CNN Indonesia–Koordinator Kampanye Iklim dan Energi Greenpeace Indonesia Tata Mustaya mengatakan penggunaan gas oleh sejumlah negara hanya menjadi distraksi dari transisi energi, dan tidak sepenuhnya mengadopsi bebas emisi.
“Persoalan dari gas adalah ini bukan solusi yang sebenarnya dan akan menunda transisi yang sebenarnya. Jadi kalau kita dorong gas, berarti di sisi kita, kita tidak akan bisa zero emission di 2050 karena kalau kita bangun sekarang gasnya akan tetap ada 2060-2070,” ujar Tata dalam webinar Quo Vadis Komitmen Transisi Energi di G20? Refleksi Atas Hasil KTT G7 di Jerman, Selasa (19/7).

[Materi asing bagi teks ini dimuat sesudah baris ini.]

/-- QUERY-COIN (R149), 61 bytes. -/
def State.coinBody (s : State) : List Byte :=
  let c := s.coin
  let set := c.settings
  [byteOf c.bank, s.coinStateByte] ++
  (match c.pulse with
   | none => [0, 0]
   | some p =>
     [byteOf (p.units + 16 * p.slot.val + 128 * bit (decide (p.drive = .c2))), byteOf (s.left (some p.ends))]) ++
  [byteOf (c.meter1.phase.code + 4 * c.meter2.phase.code +
     16 * bit (match c.pulse with | some p => !p.on | none => false)),
   byteOf c.meter1.pending, byteOf c.meter2.pending, byteOf (16 * set.valueA + set.valueB)] ++
  natBytes 2 (set.pulseMin + 16384 * (meterCode set.meterA).toNat) ++
  natBytes 2 (set.pulseMax + 16384 * (meterCode set.meterB).toNat) ++
  [byteOf set.bankLimit, byteOf set.meterOn, byteOf set.meterOff] ++
  natBytes 2 s.sensesNat ++ c.totals.block

/-- QUERY-TEST part 0: tester state, wait list and the record less its counts (R170, R184). -/
def Tester.part0 (t : Tester) : List Byte :=
  (match t.run with
   | none => [0, 0xFF, 0, 0, 0]
   | some r => [1, byteOf r.slot.val] ++ lineBytes r.pattern) ++
  padded 7 0xFF (slotCodes t.wait) ++
  match t.record with
  | none => List.replicate 12 0
  | some r =>
    [1, byteOf r.slot.val] ++ lineBytes r.seed ++ natBytes 2 r.count ++ natBytes 2 r.done ++
    natBytes 2 r.signature.toNat ++ [testVerdictCode r.verdict]

/-- QUERY-TEST parts 1 and 2: the counts of twelve lines from `first` (R184). DESIGN CHOICE (log 35): R184 has the
controller compare the slot, seed and patterns done carried in each reply, the table of 11_message_layouts.md gives these
three to part 0 alone; the layout is the table's. -/
def Tester.partCounts (t : Tester) (first : Nat) : List Byte :=
  match t.record with
  | none => List.replicate 49 0
  | some r =>
    1 :: (((allLines.drop first).take 12).map fun n =>
      natBytes 2 r.cannotAssert[n.val] ++ natBytes 2 r.heldAsserted[n.val]).flatten

/-- QUERY-TEST's fields for a part 0, 1 or 2 (R184). -/
def Tester.body (t : Tester) (part : Byte) : List Byte :=
  part :: (if part = 0 then t.part0 else if part = 1 then t.partCounts 0 else t.partCounts 12)

/-! ## Queueing the notices whose body is a snapshot of the state -/

/-- A SLOT notice (R6). -/
def State.slotNotice (s : State) (i : SlotNo) : State := s.notice (.slot i) (s.slotNoticeBody i)

/-- An OUTPUT notice (R66). -/
def State.outNotice (s : State) (cause : OutCause) : State := s.notice .output (s.out.noticeBody cause)

/-- A COIN notice (R148). -/
def State.coinNotice (s : State) (cause : CoinCause) : State := s.notice .coin (s.coinNoticeBody cause)

/-- A SUPPLY notice (R20). -/
def State.supplyNotice (s : State) : State := s.notice .supply s.supply.noticeBody

end Sys2Proof.Machine
end

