/-- PREPARE begins for a target slot. A READY target with a last probe needs no entry, and the stage ends at once; in any
other state, TESTING among them, an entry is placed (R37, R96, log 15). -/
def State.startPrepare (s : State) (i : SlotNo) : State :=
  let s := s.modChange fun c =>
    { c with stage := .prepare, cut := Cut.none, timeout := s.settings.timeout, targetProbe := none, starts := none
             prepareTimer := some (s.after (1000 * s.settings.timeout)) }
  if (s.queue i).hasRestart then s.convertRestart i
  else if (s.slot i).measured = true then s.startReclass i
  else s.placePrepare i

/-- BRIDGE ends: PREPARE for a slot, the end of the changeover for NONE (R94, R95). -/
def State.bridgeEnds (s : State) : State :=
  match s.chg with
  | none => s
  | some c =>
    match c.toSlot with
    | none => s.endAtNone
    | some i => s.startPrepare i

/-- The end of BRIDGE after the switch has been made: only while the stage is BRIDGE and the bridge is the sync source
(R94, R108). -/
def State.bridgeEnd (s : State) : State :=
  match s.chg with
  | none => s
  | some c => if c.stage = .bridge ∧ s.out.sync = .bridge then s.bridgeEnds else s

/-- BRIDGE begins: it is skipped when the bridge is the sync source already (R94). -/
def State.beginBridge (s : State) : State :=
  if s.out.sync = .bridge then s.bridgeEnds
  else s.modChange fun c => { c with stage := .bridge, cut := { Cut.none with timer := some (s.after 250) } }

/-- The two conditions of the end of FADE (R93). -/
def State.fadeDone (s : State) : Bool := decide (s.out.gain = 63) && s.coin.pulse.isNone

/-- FADE ends at the first moment both its conditions hold (R93). -/
def State.fadeTest (s : State) : State :=
  match s.chg with
  | none => s
  | some c => if c.stage = .fade ∧ s.fadeDone = true then s.beginBridge else s

/-- The switch to the bridge in BRIDGE: at the outgoing slot's frame pulse, or at the 250 ms mark (R94). -/
def State.bridgeSwitch (s : State) : State := s.toBridge.push [.bridgeEnd]

/-- The prepare entry's outcome (R97). -/
def State.prepareOutcome (s : State) (i : SlotNo) (r : Result) : State :=
  match s.chg with
  | none => s
  | some c =>
    if c.stage = .prepare ∧ c.toSlot = some i then
      if r = .ok then s.startReclass i else s.failChange .prepareFailed r
    else s

/-! ## Starting a changeover (R90 to R92) -/

/-- The outgoing slot's move at the start of FADE (R92, R16). -/
def State.releaseOutgoing (s : State) (i : SlotNo) : State :=
  if s.out.hold.form = some .loss then s.faultSlot i .syncLost
  else if (s.slot i).state = .active then s.setState i .ready
  else s

/-- The record of a changeover that begins (R90). DESIGN CHOICE (log 33): its prepare timeout and class settle, which
PREPARE and RECLASS read first, hold 0 until then. -/
def Change.start (source : Option SlotNo) (sel : Selection) : Change :=
  { fromSlot := source, toSlot := sel.slot, tag := sel.tag, stage := .fade, cut := Cut.none, timeout := 0,
    prepareTimer := none, settle := 0, targetProbe := none, starts := none, reselect := none }

/-- What the outgoing slot leaves: its state, its staged items and its OUTPUT request (R91, R92). -/
def State.leaveSource (s : State) : State :=
  match s.out.source with
  | none => s
  | some i => ((s.releaseOutgoing i).storeStaged i).withdrawOutput i
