-- ==== Sys2Proof/Machine/SyncCommands.lean ====
section
/-! DEFINITION. The commands of the sync taps and the timing engines (R42, R43, R51, R53). -/

namespace Sys2Proof.Machine

/-- LINE_PULSE: an edge of a slot's line sync input leaves the tap's delay (R42). -/
def execLinePulse (dt : Nat) (e : LineEdge) (s : State) : Outcome :=
  livePin dt (fun t => t.setLineLevel e) (fun t => t.lineEdge e) s

/-- FRAME_PULSE: an edge of a slot's frame sync input leaves the tap's delay, the width of its pulse known (R42). -/
def execFramePulse (dt : Nat) (e : FrameEdge) (s : State) : Outcome :=
  livePin dt (fun t => t.setFrameLevel e) (fun t => t.frameEdge e) s

/-- PULSE_LEVEL_WINDOW_END: each input's pulse level becomes the level it held for the shorter time (R43, log 29). -/
def execPulseLevelWindowEnd (dt : Nat) (i : SlotNo) (lineLow frameLow : Nat) (s : State) : Outcome :=
  live dt (fun t => t.modTap i fun x =>
    { x with
      linePulseHigh := nextPulseLevel x.linePulseHigh lineLow
      framePulseHigh := nextPulseLevel x.framePulseHigh frameLow }) s

/-- PROBE_FRAME_WATCH_END: the frame watch of an engine's probe reaches 100 ms (R53). -/
def execProbeFrameWatchEnd (dt : Nat) (k : EngineNo) (s : State) : Outcome := live dt (fun t => t.frameWatchEnds k) s

/-- LINE_PERIOD_OVERFLOW: the line-period counter of an engine's probe would pass its maximum (R51). -/
def execLinePeriodOverflow (dt : Nat) (k : EngineNo) (s : State) : Outcome := live dt (fun t => t.lineOverflows k) s

end Sys2Proof.Machine
end

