-- ==== Sys2Proof/Machine/Core.lean ====
section
/-! DEFINITION. The machine as the host takes it. -/

def Sys2Proof.core : Host.Core :=
  { State := Sys2Proof.Machine.State, Fault := Sys2Proof.Machine.Fault, Refusal := Sys2Proof.Machine.Refusal,
    step := Sys2Proof.Machine.step, reset := Sys2Proof.Machine.State.reset }
end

Tata menjelaskan meskipun gas menghasilkan lebih sedikit emisi ketimbang energi fosil, namun tetap membawa dampak buruk bagi lingkungan dan mempercepat krisis iklim.

Sebab itu, ia menegaskan pentingnya negara-negara untuk berhenti menunda transisi energi karena urgensi untuk mencegah krisis iklim semakin besar.

“Penundaan ini menjadi persoalan karena kita memiliki waktu yang sempit untuk menghentikan krisis iklim,” katanya.

Peneliti dan Manajer Program Trend Asia Andri Prasetiyo mengatakan banyak kajian yang membuktikan penggunaan gas sebagai sumber energi dapat mengunci negara, baik maju maupun berkembang, dalam ketergantungan dengan energi kotor.

“Jadi dia bukannya menjadi jembatan untuk menghubungkan energi terbarukan, justru malah dia mengunci karena sifatnya dia relatif menina-bobokan negara-negara yang memang sudah terlanjur memilih (gas),” sebut Andri.

Ia mengatakan sejumlah negara sudah terlanjur nyaman menggunakan gas sehingga tidak ada dorongan untuk melakukan transisi energi. Padahal, emisi yang dikeluarkan gas pun tidak lebih ramah dibandingkan karbondioksida dari energi fosil.

“Oh ya sudah gas lebih enak, tapi kuncinya adalah kita tahu bahwa gas juga menimbulkan methane dan itu juga tidak lebih ramah dibandingkan carbon dioxide,” katanya.